Pancreatic cancer has the highest death rate to incident ratio of cancers in the USA (1). The pathogenesis of pancreatic cancer is complex and seems to involve environmental influences and genetic alterations.

Transforming growth factor (TGF)-β1 over-expression is associated with poor survival in patients with pancreatic cancer (2). It often suppresses early tumorigenesis but later enhances tumor progression (35).

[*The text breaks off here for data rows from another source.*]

/-- The task unit: a slot that looks takes the near-end entry of its core's highest non-empty lane, and a thief the
far-end entry of its victim's; the entry starts a task in the slot. A void entry is discarded, and the next one looked at; a bad
one is charged to the slot, which is free again; one that names a decode table binds a bank that holds it, or loads one that is
free, and is passed over where there is none. A look that finds nothing asks the victims of the core's reach one by one, each
while its porter holds no thread, and then parks the slot for 4,096 cycles (R277, R278, R57, R140). That a request whose way does
not carry it finds nothing is the model's choice (notes/assumptions/45). -/
def Obligations.TaskUnitTakesTheEndsOfLanes : Prop :=
  (∀ (s : State) (c n v k lid : Nat) (l : Launch) (near : Bool) (i : Instr) (rest : List Nat),
    (near ∧ i = .taskTake c n ∧ v = c ∧ (s.slot c n).seekAt = 0 ∧ (s.slot c n).victims = []
      ∨ near = false ∧ i = .stealRequest c n v ∧ (s.slot c n).victims = v :: rest) →
    s.launchOn c = some (lid, l) → l.closing = false → (s.core c).seeking n →
    let finds : Prop := near ∨ s.engineRoute l c v 0 = none ∧ (s.slot v 15).isFree ∧ s.engineHeld l c v = false
    let y := (s.core v).lane k
    let pos := if near then (y.near + 31) % 32 else y.far
    let key := localKey v (l.lanesOff + 1024 * k + 32 * pos)
    let word (w : Nat) : Word := s.loadWord (key + 8 * w)
    let nothing : Prop := exec i s = .next (s.modSlot c n fun z =>
      let vs := if near then victims l c (s.core c).reach.toNat else rest
      if vs = [] then { z with seekAt := s.clock + 4096, victims := [] } else { z with victims := vs })
    (near = false → (s.engineRoute l c v 0).isSome → nothing)
    ∧ (near = false → s.engineRoute l c v 0 = none → ((s.slot v 15).isFree = false ∨ s.engineHeld l c v) →
        exec i s = .next s)
    ∧ (finds → (∀ j < 4, ((s.core v).lane j).count = 0) → nothing)
    ∧ (∀ h : k < 4, finds → (∀ j, k < j → j < 4 → ((s.core v).lane j).count = 0) → y.count ≠ 0 → (∀ p ∈ y.pend, p.1 ≠ pos) →
        s.sound key 32 →
        let taken : State := s.modCore v fun x => { x with lanes := x.lanes.set k (y.take near) h }
        let started (pc fmtp : Word) (bank : Option Nat) (wait : Option Wait) : State := { s with
          nextTid := s.nextTid + 1
          threads := tput s.threads s.nextTid { Thread.blank with
            launch := lid, homeCore := c, homeSlot := n, place := .slot c n, pc := pc, regs := argRegs (word 1),
            gregs := l.gregs, vregs := l.vregs, fmtp := fmtp, sclp := clear5 (word 3), level := (s.slot c n).level,
            task := true, bank := bank, wait := wait }
          cores := (taken.modSlot c n fun z => { z.seat s.nextTid with victims := [] }).cores }
        let good : Prop := word 0 ≠ 0 ∧ (word 0).toNat % 8 = 0
        (word 0 = 1 → y.count ≤ 32 → exec i s = exec i taken)
        ∧ (good → word 2 = 0 → exec i s = .next (started (word 0) 0 none none))
        ∧ (¬ good → word 0 ≠ 1 → word 2 = 0 → exec i s = .next
            (((started (aligned (word 0)) 0 none none).contain s.nextTid
              { cause := 0x21, qual := 3, pc := word 0, detail := word 0 }).endThread s.nextTid))
        ∧ (good → word 2 ≠ 0 →
            let f := clear5 (word 2)
            (∀ b, s.bankFor c l.asid f = some (b, true) → exec i s = .next (started (word 0) f (some b)
              (if ((s.core c).banks.toList.getD b Bank.empty).loading.isSome then some (.cond (.bankLoad b)) else none)))
            ∧ (∀ b, ∀ hb : b < 2, s.bankFor c l.asid f = some (b, false) → exec i s = .next
                ((started (word 0) f (some b) (some (.cond (.bankLoad b)))).modCore c fun x => { x with
                  banks := x.banks.set b { x.banks[b] with loading := some (s.nextTid, l.asid, f), tag := none, walk := none } hb }))
            ∧ (s.bankFor c l.asid f = none → (∀ j < 4, j ≠ k → ((s.core v).lane j).count = 0) → nothing))))
  ∧ ∀ (s : State) (c n : Nat),
      ((s.slot c n).seekAt ≠ 0 → (s.slot c n).seekAt ≤ s.clock → exec (.taskParkTimeout c n) s =
        .next (s.modSlot c n fun x => { x with seekAt := 0, victims := [] }))
      ∧ ((s.slot c n).seekAt = 0 ∨ s.clock < (s.slot c n).seekAt → exec (.taskParkTimeout c n) s = .next s)

/-- `send` puts its message into the network toward the core that its itinerary and its operand name, and takes a
store-queue entry (R136, R53). A message that arrives starts its handler in the porter where that is free, its
payload in `g1` to `g6` and the sender in `g7`, unless a message waits in the ring, an access waits for the porter, or an evicted
handler keeps it; under `anyslot` it then takes the lowest free slot; where no slot takes it, it becomes a ring record, behind a skip record where it would not fit before the ring's end; where the ring has
no place, it is held in its link; where no launch takes it, it is refused and its sender told. A held record enters
as soon as it fits (R53, R55, R56, R269). -/
def Obligations.MessagesLeaveAndFindTheirHandler : Prop :=
  (∀ (s : State) (d a b : Reg) (npay : BitVec 3) (tag : BitVec 4), let i := Instr.send d a b npay tag
     s.issues .lone i →
     let ws := s.itinEntry (squareOf s.ctx.core) (bits (s.value d) 0 10)
     let w1 := if contOf ws.1 then ws.2 else 0
     ∃ q x, s.streets.route { cls := 2, inDistrict := s.myLaunch.hasSquare, amo := false, send := true } ws.1 w1
         (squareOf s.ctx.core) = .ok q
       ∧ exec i s = .next ((({ s with
           nextId := s.nextId + 1
           sq := tput s.sq s.nextId { core := s.ctx.core, slot := s.ctx.slot, tid := s.ctx.tid,
                                      home := coreAt q (bits (s.value d) 10 4), key := 0, size := 0, fills := false,
                                      pc := s.me.pc, addr := s.value a, state := .inFlight }
           net := tput s.net s.nextId (.msg {
             src := s.ctx.core, dst := coreAt q (bits (s.value d) 10 4), route := (ws.1, w1),
             score := s.myLaunch.coreIdx s.ctx.core, sslot := s.ctx.slot, npay := npay.toNat, tag := tag,
             handler := s.value a, payload := (List.range npay.toNat).map fun k => s.me.regs.getG (gNum b + BitVec.ofNat 5 k),
             launch := s.me.launch, tid := some s.ctx.tid }) } : State).sendOn s.nextId s.ctx.core 2 (ws.1, w1)).wentTo i
               (s.me.pc + 8) x))
  ∧ (∀ (s : State) (id : Nat) (m : Msg) (l : Launch), tget s.net id = some (.msg m) →
       tget s.launches m.launch = some l → l.suspended = false → l.closing = false →
       let started (n : Nat) (u : State) : Prop := ∃ t, tget u.threads s.nextTid = some t ∧ t.place = .slot m.dst n
         ∧ t.launch = m.launch ∧ t.pc = aligned m.handler ∧ t.hand = true ∧ t.task = false ∧ t.gregs = 8 ∧ t.vregs = 0
         ∧ t.fmtp = l.fmtp ∧ t.sclp = l.sclp ∧ t.wait = none ∧ (∀ k : Fin 6, t.regs.g[k.val + 1] = m.payload.getD k.val 0)
         ∧ t.regs.g[7] = BitVec.ofNat 64 (m.score % 2 ^ 13 * 2 ^ 16 + m.npay % 16 * 2 ^ 12 + m.sslot % 16 * 2 ^ 8 + m.tag.toNat)
         ∧ t.regs.gfull = BitVec.allOnes 32 ∧ (u.slot m.dst n).tid = some s.nextTid ∧ u.net = tdel s.net id
         ∧ u.sq = tdel s.sq id ∧ u.mem = s.mem
       let open_ : Prop := (s.slot m.dst 15).isFree ∧ (s.core m.dst).ringHas 1 = false ∧ s.porterWaiting m.dst = false
         ∧ s.porterKept m.dst = false
       let full : Prop := l.anyslot = false ∨ (s.core m.dst).ringHas 1 ∨ ∀ n < 15, (s.slot m.dst n).isFree = false
       (s.carried id → (s.core m.dst).held = [] →
         (open_ → ∃ u, exec (.messageArrive id) s = .next u ∧ started 15 u)
         ∧ (∀ n < 15, ¬ open_ → l.anyslot → (s.core m.dst).ringHas 1 = false → (s.slot m.dst n).isFree →
             (∀ k < n, (s.slot m.dst k).isFree = false) → ∃ u, exec (.messageArrive id) s = .next u ∧ started n u)
         ∧ (¬ open_ → full → msgLen m.npay ≤ l.ringSize →
           ((s.core m.dst).ringFit l.ringSize (msgLen m.npay) = none →
             exec (.messageArrive id) s = .next (s.modCore m.dst fun x => { x with held := [(id, s.clock)] }))
           ∧ (∀ skip off, (s.core m.dst).ringFit l.ringSize (msgLen m.npay) = some (skip, off) →
             skip = 0 ∨ (s.core m.dst).ringUsed ≠ 0 →
             let filler : RingRec :=
               { off := (s.core m.dst).ringTail, len := skip, kind := 3, tid := none, amo := none, launch := m.launch }
             let gap := if skip = 0 then s else
               s.storeWord (s.ringKey m.dst (s.core m.dst).ringTail) (ringHeader (skip / 16) 0 0 0 0 3)
             ∃ u, exec (.messageArrive id) s = .next u ∧ u.net = tdel s.net id ∧ u.sq = tdel s.sq id
               ∧ u.mem = writeWords gap.mem (s.ringKey m.dst off)
                   ([ringHeader (msgLen m.npay / 16) m.score m.npay m.sslot m.tag.toNat 1, m.handler] ++ m.payload)
               ∧ (u.core m.dst).ring = (s.core m.dst).ring ++ (if skip = 0 then [] else [filler]) ++
                   [{ off := off, len := msgLen m.npay, kind := 1, tid := none, amo := none, launch := m.launch }]
               ∧ (u.core m.dst).ringTail = (off + msgLen m.npay) % l.ringSize
               ∧ (u.core m.dst).ringUsed = (s.core m.dst).ringUsed + skip + msgLen m.npay))
         ∧ (¬ open_ → full → l.ringSize < msgLen m.npay →
             ∃ u, exec (.messageArrive id) s = .next u ∧ u.net = tdel s.net id ∧ u.sq = tdel s.sq id
               ∧ (∀ k t, m.tid = some k → tget s.threads k = some t → tget u.threads k = some { t with nack := true })))
       ∧ (∀ since rest, (s.core m.dst).held = (id, since) :: rest → open_ →
           ∃ u, exec (.heldRecordEnter m.dst) s = .next u ∧ started 15 u
             ∧ (u.core m.dst).stallTries = tdel (s.core m.dst).stallTries id
             ∧ (u.core m.dst).held = rest))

Although TGFβ1 exerts an inhibitory effect on cancer cell growth in vitro, it also stimulates the synthesis of the extracellular matrix and has been implicated in the regulation of cell differentiation, angiogenesis, immunosuppression and fibrosis (6).

TGFβ signals through a heterotetrameric receptor complex comprising type II receptors and type I receptors, both serine/threonine kinases (7), followed by a canonical SMAD-dependent signaling cascade (8). Several studies have shown that expression of dominant-negative (DN) transforming growth factor-β receptor type 2 constructs in mice lead to enhanced mammary tumorigenesis with or without carcinogens (911). Moreover, results obtained from conditional ablation of SMAD4 in mouse mammary epithelium (12) confirm the importance of signaling through the TGFβ/SMAD pathway during tumor initiation and progression as suggested in earlier reports of enhanced colon tumorigenesis in SMAD4-null mouse models (13,14). These effects, however, are not limited to the mammary gland and colon since DN transforming growth factor-β receptor type 2 expression in the lung and skin also resulted in enhanced carcinogen-induced tumorigenesis (11,15).

The genetic profile of pancreatic cancer suggests contribution from both oncogenes and tumor suppressor genes. The tumor suppressor SMAD4 is deleted from >64% of pancreatic cancers (16,17), removing this TGFβ signaling molecule from the majority of these tumors. K-RAS is mutated in >90% of pancreatic cancers, although the presence of oncogenic K-RAS is not specific to cancer as it can also be found in benign pancreatic lesions (18,19). Numerous reports have described a correlation between RAS transformation and deficient TGFβ responsiveness, particularly with regards to TGFβ anti-mitogenic responses. RAS transformation of lung, intestinal, liver or mammary epithelial cells confers resistance to growth inhibition by TGFβ (20,21). Kretzschmar et al. (22) showed that oncogenic RAS inhibits the TGFβ signal transduction pathway at the level of SMAD by RAS/ERK-induced phosphorylation of clusters of four Ser/Thr-Pro sites in the linker region of SMAD2 and SMAD3 and preventing accumulation of SMAD2 and SMAD3 in the nucleus and inhibiting TGFβ signaling.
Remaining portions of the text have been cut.